- _What the task asks_
Set down each line from the start of the material exactly, please, up to and including the one that contains "periphActive := [true, true]".

- _Data records_
-- ==== Sys2Proof/Tests/Slice0.lean ====
section
/-! SUPPORT. The model's own tests: the encodings and vectors of 95_test_vectors.md and the examples of the rules, one step
each, and for every statement with hypotheses a witness that meets them. -/

namespace Sys2Proof.Tests

open Sys2Proof.Machine

/-! ## Helpers -/

/-- Scripted answers: the vectors' preamble (timer 0, room for every frame), an active peripheral with a free slot, one end
choice of each kind, and draws 0x02, 0x03. -/
def answers : Env :=
  { Env.free with
    timerRead := [0, 0]
    outFree := [100, 100]
    periphActive := [true, true]
    txFifoFree := [1, 1]
    endAfterFrame := [false, true]
    draw8 := [0x02, 0x03] }

/-- The clean-entry state (R421) with these answers and SEQ_ON_DROP = Increment. -/
def base : State := { State.reset with env := answers, params := { Config.params with seqOnDrop := .increment } }

/-- `base` with these bytes pushed. -/
def loaded (bytes : List Byte) : State := bytes.foldl (fun s b => ingPush b s) base

/-- `base` with the queue's cursors. -/
def queueAt (w r : TxqCursor) : State := { base with txqW := w, txqR := r }

/-- `base` with a store whose cursors are these. -/
def storeAt (r w : IngCursor) : State := { base with rd := r, wr := w }

/-- `base` with the transport's room scripted. -/
def withRoom (n : Nat) : State := { base with env := { answers with outFree := [n] } }

/-- The state a step answers, the given one where it stops. -/
def after (o : Host.Outcome State Fault Refusal) (s : State) : State :=
  match o with
  | .next t => t
  | .fault _ => s
  | .refused _ => s

/-- The data array that begins with these bytes. -/
def dataOf (l : List Byte) : MsgData := msgData l

/-- A message of TXQ tests. -/
def msg (id : U32) : PendingMsg :=
  { id := id, ext := false, fd := false, brs := false, dlc := 1, data := dataOf [0x5A] }

/-- An all-zero status read (HM1). -/
def quietStatus : Psr :=
  { lec := 0, dlec := 0, act := 0, ep := false, ew := false, bo := false, resi := false, rbrs := false, rfdf := false,
    pxe := false, tdcv := 0 }

/-- Counters (HM1, HM9). -/
def counters (r t : Byte) (rp : Bool) : Ecr := { recCount := r, tecCount := t, rp := rp }

/-- `base` with two monitor reads scripted, after the baseline report. -/
def monitored (r : Option Psr) (e : Option Ecr) : State :=
  { base with monFirst := false, env := { answers with readStatus := [r, r], readCounters := [e, e] } }

/-- `base` in a relay invocation with this message in the FIFO (R312). -/
def relaying (m : RxMsg) : State :=
  { base with phase := .relaying, env := { answers with rxFillLevel := [1, 0], rxPop := [m] } }

/-- S1: the GET_DEVICE_ID request. -/
def deviceIdRequest : List Byte := [0xFF, 0x0C, 0, 0, 0, 0, 0, 0, 0, 0, 0xAC, 0x49]

/-- The reply to it with SEQ and timer 0. -/
def deviceIdReply : List Byte := [0xFF, 0x0C, 0, 0, 0, 0, 0, 0, 0, 0, 0xAC, 0x49]

/-- The request of R240's example: classic, id 0x123, d 2, data AA BB. -/
def sendRequest : List Byte :=
  [0xFF, 0x13, 0, 0, 0, 0, 0, 0, 0, 0x10, 0x00, 0x23, 0x01, 0, 0, 0x02, 0xAA, 0xBB, 0x53]

/-! ## Well-formedness: each check refuses an ill-formed term -/

theorem test_wf_reservedZ : (Instr.reservedZ .app 0 5).wf = false ∧ (Instr.reservedZ .app 1 5).wf = true := by decide

theorem test_wf_unknownCmd : (Instr.unknownCmd 0x10).wf = false ∧ (Instr.unknownCmd 0x11).wf = true := by decide

theorem test_wf_sendUpstream :
    (Instr.sendUpstream 0 0 (List.replicate 9 0)).wf = false ∧ (Instr.sendUpstream 0x08 0 []).wf = false ∧
      (Instr.sendUpstream 0x07 0 (List.replicate 12 0)).wf = true := by decide

theorem test_wf_protocolStatus :
    (Instr.protocolStatus 0 0 0 0x80 0).wf = false ∧ (Instr.protocolStatus 0 0 0 0x7F 0).wf = true := by decide

theorem test_wf_frameBuild :
    (Instr.frameBuild []).wf = false ∧ (Instr.frameBuild (List.replicate 72 0)).wf = false ∧
      (Instr.frameBuild (List.replicate 71 0)).wf = true := by decide

/-! ## Decoding: words written out from the encodings -/

/-- R117, R118: op words as bits `c zzz oooo`. -/
theorem test_decode_opwords :
    decodeIssue { word := 0b10000000, byte := 0x55, present := false, msg := zeroMsg } = .ingPush 0x55 ∧
      decodeIssue (bareIssue 0b00000001) = .parse .app ∧
      decodeIssue { word := 0b10000010, byte := 0, present := true, msg := msg 7 } = .enqueue .isr true (msg 7) ∧
      decodeIssue (bareIssue 0b10000011) = .drain .isr ∧ decodeIssue (bareIssue 0b00000100) = .relay .app ∧
      decodeIssue (bareIssue 0b10000101) = .monitor .isr ∧ decodeIssue (bareIssue 0b00000110) = .statsRead .app ∧
      decodeIssue (bareIssue 0b10000111) = .statsReset .isr := by decide

/-- R120: the reserved op words at the ends of their ranges. -/
theorem test_decode_reserved :
    decodeIssue (bareIssue 0b00001000) = .reservedOp .app 0 ∧ decodeIssue (bareIssue 0b10001111) = .reservedOp .isr 7 ∧
      decodeIssue (bareIssue 0b00010000) = .reservedZ .app 1 0 ∧
      decodeIssue (bareIssue 0b11111111) = .reservedZ .isr 7 15 := by decide

/-- R109, R200: the command ids. -/
theorem test_decode_commands :
    decode (.command 0x00) = .ok .getDeviceId ∧ decode (.command 0x01) = .ok .canStart ∧
      decode (.command 0x02) = .ok .canStop ∧ decode (.command 0x10) = .ok .sendDownstream ∧
      decode (.command 0x11) = .ok (.unknownCmd 0x11) ∧ decode (.command 0x03) = .ok (.unknownCmd 0x03) := by decide

/-- R114: the payload of RX2; R115: the payload of HM3. -/
theorem test_decode_payloads :
    decode (.payload [0x11, 0x00, 0xFF, 0x07, 0, 0, 3, 0x11, 0x22, 0x33]) =
        .ok (.sendUpstream 0x00 0x7FF [0x11, 0x22, 0x33]) ∧
      decode (.payload [0x12, 3, 0, 2, 1, 5]) = .ok (.protocolStatus 3 0 2 1 5) := by decide

/-- Payloads of no outbound frame are rejected by name. -/
theorem test_decode_rejects :
    decode (.payload []) = .error .emptyPayload ∧ decode (.payload [0x13, 0]) = .error (.notOutbound 0x13) ∧
      decode (.payload [0x12, 1]) = .error (.badLayout 0x12) ∧
      decode (.payload [0x11, 0, 0, 0, 0, 0, 2, 9]) = .error (.badLayout 0x11) := by decide

/-- The host's table word: op word in the first byte, ING_PUSH's operand in the second. -/
theorem test_decode_tableWord :
    decodeTableWord 16 0x5580 = some (.ingPush 0x55) ∧ decodeTableWord 8 0x83 = some (.drain .isr) ∧
      decodeTableWord 0 0 = none := by decide

/-- A word placed for the host runs as the first instruction after reset. -/
theorem test_withFetchWord :
    (after (step (State.reset.withFetchWord 8 0x01)) State.reset).phase = .parsing := by decide

/-! ## Framer -/

/-- FR3: the sequence number wraps. -/
theorem test_frameBuild_wraps :
    (after (exec (.frameBuild [0x00, 0xAC])
      { base with seq := 0xFFFF, env := { answers with timerRead := [0x12345678], outFree := [12] } }) base).out =
        [[0xFF, 0x0C, 0x00, 0x78, 0x56, 0x34, 0x12, 0xFF, 0xFF, 0x00, 0xAC, 0x37]] ∧
      (after (exec (.frameBuild [0x00, 0xAC]) { base with seq := 0xFFFF }) base).seq = 0 := by decide

/-- FR4, FR5: a dropped frame. -/
theorem test_frameBuild_drops :
    (after (exec (.frameBuild [0x00, 0xAC]) { withRoom 11 with seq := 7 }) base).out = [] ∧
      (after (exec (.frameBuild [0x00, 0xAC]) { withRoom 11 with seq := 7 }) base).seq = 8 ∧
      (after (exec (.frameBuild [0x00, 0xAC])
        { withRoom 11 with seq := 7, params := { base.params with seqOnDrop := .keep } }) base).seq = 7 := by decide

/-- RX1: the upstream frame of type 0x07 with 12 data bytes. -/
theorem test_sendUpstream_frame :
    (after (exec (.sendUpstream 0x07 0x1ABCDEF0 [0, 1, 2, 3, 4, 5, 6, 7, 8, 9, 10, 11]) { base with seq := 5 }) base).out =
      [[0xFF, 0x1D, 0, 0, 0, 0, 0, 0x05, 0, 0x11, 0x07, 0xF0, 0xDE, 0xBC, 0x1A, 0x0C, 0, 1, 2, 3, 4, 5, 6, 7, 8, 9, 10, 11,
        0xD5]] := by decide

/-- HM3: the status frame. -/
theorem test_protocolStatus_frame :
    (after (exec (.protocolStatus 3 0 2 1 5) { base with seq := 1 }) base).out =
      [[0xFF, 0x10, 0, 0, 0, 0, 0, 0x01, 0, 0x12, 0x03, 0, 0x02, 0x01, 0x05, 0xD3]] := by decide

/-! ## Ingress -/

/-- IN2: a push at the end of the store wraps `wr`. The vector's `avail = 48` is not `(0 - 1000) mod 1024`, the rule's count
(R34), which is 24: log entry 16. -/
theorem test_ingPush_wraps :
    (after (exec (.ingPush 0xAB) (storeAt 1000 1023)) base).wr = 0 ∧
      ingByte (after (exec (.ingPush 0xAB) (storeAt 1000 1023)) base) 1023 = 0xAB ∧
      avail (after (exec (.ingPush 0xAB) (storeAt 1000 1023)) base) = 24 := by decide

/-- IN5: the push that would lap the read cursor. -/
theorem test_ingPush_overflows :
    exec (.ingPush 0x01) (storeAt 5 4) =
      .next { storeAt 5 4 with fatal := true, fatalCause := .ingressOverflow, fatalOp := 0x0 } := by rfl

/-! ## Parser -/

/-- The op word 0x81: PARSE in ISR context. -/
theorem test_parse_isr :
    (after (exec (.parse .isr) base) base).fatalCause = .fatalContext ∧
      (after (exec (.parse .isr) base) base).fatalOp = 0x1 ∧ (after (exec (.parse .isr) base) base).phase = .idle := by
  decide
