-- ==== Sys2Proof/Machine/Reckoner.lean ====
section
/-!
DEFINITION. The arithmetic of chapter 5: capacity, rounding, the numerals in and out, products and sums.
-/
namespace Sys2Proof.Machine

/-- The capacity of a numeric field or column (R92). -/
def capacity (sh : Shape) : Nat :=
  sh.length - (if sh.decimals > 0 then 1 else 0) - (if sh.signed then 1 else 0)

/-- A scaled value fits a capacity (R92). -/
def fitsCap (cap : Nat) (v : Int) : Bool := v.natAbs < 10 ^ cap

/-- Division by 10^k, rounded half away from zero (R93). -/
def roundDiv (v : Int) (k : Nat) : Int :=
  let q := v.natAbs / 10 ^ k
  let r := v.natAbs % 10 ^ k
  let m : Nat := if 10 ^ k ≤ 2 * r then q + 1 else q
  if v < 0 then -(m : Int) else (m : Int)

/-- A value at one scale brought to another: exact upwards, rounded once downwards (R91, R93). -/
def rescale (v : Int) (from' to' : Nat) : Int :=
  if from' ≤ to' then v * ((10 ^ (to' - from') : Nat) : Int) else roundDiv v (from' - to')

/-- A value that does not fit is stored as OVERFLOW (R92). -/
def fitValue (sh : Shape) (v : Int) : Value := if fitsCap (capacity sh) v then .number v else .overflow

/-! ## Numerals in -/

/-- The number that digit characters spell. -/
def digitsNat : Text → Nat := List.foldl (fun n b => 10 * n + (b.toNat - 0x30)) 0

/-- An optional minus sign and the rest. -/
def splitSign : Text → Bool × Text
  | [] => (false, [])
  | b :: t => if b = minus then (true, t) else (false, b :: t)

/-- Integer digits, then nothing or a point and fraction digits: the two runs of digits (R97). -/
def splitNumeral (t : Text) : Option (Text × Text) :=
  match t.dropWhile isDigit with
  | [] => some (t.takeWhile isDigit, [])
  | b :: fr => if b = point ∧ fr.all isDigit = true then some (t.takeWhile isDigit, fr) else none

/-- The number of a sign and two runs of digits, at scale `d` (R96, R97). -/
def numeralValue (neg : Bool) (ip fp : Text) (d : Nat) : Int :=
  let n : Int := (digitsNat (ip ++ fp) : Nat)
  rescale (if neg then -n else n) fp.length d

/-- A text without its leading and trailing blanks. -/
def stripBlanks (t : Text) : Text :=
  ((t.dropWhile (fun b => b = blank)).reverse.dropWhile (fun b => b = blank)).reverse

/-- System text for a NUMBER instance (R97): none refuses the order BAD VALUE. -/
def parseSystem (sh : Shape) (t : Text) : Option Value :=
  match stripBlanks t with
  | [] => some .absent
  | c :: cs =>
    let (neg, body) := splitSign (c :: cs)
    match splitNumeral body with
    | none => none
    | some (ip, fp) =>
      if ip = [] ∧ fp = [] then none
      else if neg = true ∧ sh.signed = false then none
      else some (fitValue sh (numeralValue neg ip fp sh.decimals))

/-- Normalisation of a NUMBER edit buffer (R96). -/
def normalise (sh : Shape) (buf : Text) : Except OpError Value :=
  match buf with
  | [] => .ok .absent
  | c :: cs =>
    let (neg, body) := splitSign (c :: cs)
    match splitNumeral body with
    | none => .error .notValidHere
    | some (ip, fp) =>
      if ip = [] ∧ fp = [] then .error .notValidHere
      else
        let v := numeralValue neg ip fp sh.decimals
        if fitsCap (capacity sh) v then .ok (.number v) else .error .tooLarge

/-! ## Numerals out -/

/-- The decimal digits of a number without leading zeros, at least one; `fuel` bounds their count. -/
def decDigits : Nat → Nat → Text → Text
  | 0, _, acc => acc
  | fuel + 1, n, acc =>
    if n < 10 then digitChar n :: acc else decDigits fuel (n / 10) (digitChar (n % 10) :: acc)

/-- The decimal text of a number of at most 40 digits; no value the device holds has more (R91, R101). -/
def decText (n : Nat) : Text := decDigits 40 n []

/-- Exactly `d` decimal digits of a number, the last ones. -/
def fixedDigits : Nat → Nat → Text
  | 0, _ => []
  | d + 1, n => fixedDigits d (n / 10) ++ [digitChar (n % 10)]

/-- The numeral of a scaled value without blanks (R94, R95). -/
def numeral (d : Nat) (v : Int) : Text :=
  (if v < 0 then [minus] else [])
    ++ decText (v.natAbs / 10 ^ d)
    ++ (if d > 0 then point :: fixedDigits d v.natAbs else [])

/-- The canonical text of a value (R95); a text value is its own text. -/
def canonicalText (d : Nat) : Value → Text
  | .text t => t
  | .absent => []
  | .overflow => [star]
  | .number v => numeral d v

/-- The display text of a stored value, `length` characters (R94, R113). -/
def displayText (sh : Shape) : Value → Text
  | .text t => padRight sh.length blank t
  | .absent => List.replicate sh.length blank
  | .overflow => List.replicate sh.length star
  | .number v => padLeft sh.length (if sh.opts.zeroFill then 0x30 else blank) (numeral sh.decimals v)

/-! ## Products, sums and shares -/

/-- The product of two operand values at scales `da` and `db` in a PRODUCT column (R98). -/
def productValue (sh : Shape) (da db : Nat) (a b : Value) : Value :=
  match a, b with
  | .number x, .number y => fitValue sh (rescale (x * y) (da + db) sh.decimals)
  | .overflow, .number _ | .number _, .overflow | .overflow, .overflow => .overflow
  | _, _ => .absent

/-- A stored value of a column with `d` decimals at reckoning scale; ABSENT gives 0 (R99). -/
def valueShare (d : Nat) : Value → Share
  | .number v => .value (v * ((10 ^ (reckoningScale - d) : Nat) : Int))
  | .overflow => .overflow
  | _ => .value 0

/-- Two parts added; OVERFLOW in either is OVERFLOW in the sum (R99, R101). -/
def addShare : Share → Share → Share
  | .value a, .value b => .value (a + b)
  | _, _ => .overflow

/-- The exact sum of parts. -/
def sumShares : List Share → Share := List.foldr addShare (.value 0)

/-- A sum rounded to the field's decimals and fitted (R99, R101). -/
def shareValue (sh : Shape) : Share → Value
  | .overflow => .overflow
  | .value v => fitValue sh (rescale v reckoningScale sh.decimals)

/-! ## Value fields of frames and reports (R199) -/

/-- `2 * k` decimal digits, two a byte, most significant first. -/
def bcdBytes : Nat → Nat → List Byte
  | 0, _ => []
  | k + 1, n => bcdBytes k (n / 100) ++ [BitVec.ofNat 8 (16 * (n / 10 % 10) + n % 10)]

/-- The 11-byte value field of a share; a magnitude of 10^20 or more is sent as OVERFLOW (R100, R199). -/
def shareBytes : Share → List Byte
  | .overflow => 0x01 :: bcdBytes 10 0
  | .value v =>
    if tallyRange ≤ v.natAbs then 0x01 :: bcdBytes 10 0
    else (if v < 0 then 0x80 else 0x00) :: bcdBytes 10 v.natAbs

/-- The value field of none or empty, state 0x02 (R199). -/
def noneBytes : List Byte := 0x02 :: bcdBytes 10 0

/-- Both nibbles are decimal digits. -/
def bcdLegal (b : Byte) : Bool := b.toNat / 16 ≤ 9 && b.toNat % 16 ≤ 9

/-- The magnitude that digit bytes spell. -/
def bcdNat : List Byte → Nat := List.foldl (fun n b => 100 * n + (10 * (b.toNat / 16) + b.toNat % 16)) 0

/-- The share a received value field carries (R161, R199); none refuses the payload. -/
def shareOfBytes : List Byte → Option Share
  | [] => none
  | st :: ds =>
    if st = 0x01 then some .overflow
    else if (st = 0x00 ∨ st = 0x80) ∧ ds.all bcdLegal = true then
      some (.value (if st = 0x80 then -(bcdNat ds : Int) else (bcdNat ds : Int)))
    else none

end Sys2Proof.Machine
end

- _Task response_
-- ==== Sys2Proof/Tests/Slice0.lean ====
section
/-! SUPPORT. The model's own tests: the encodings and vectors of 95_test_vectors.md and the examples of the rules, one step
each, and for every statement with hypotheses a witness that meets them. -/

namespace Sys2Proof.Tests

open Sys2Proof.Machine

/-! ## Helpers -/

/-- Scripted answers: the vectors' preamble (timer 0, room for every frame), an active peripheral with a free slot, one end
choice of each kind, and draws 0x02, 0x03. -/
def answers : Env :=
  { Env.free with
    timerRead := [0, 0]
    outFree := [100, 100]
    periphActive := [true, true]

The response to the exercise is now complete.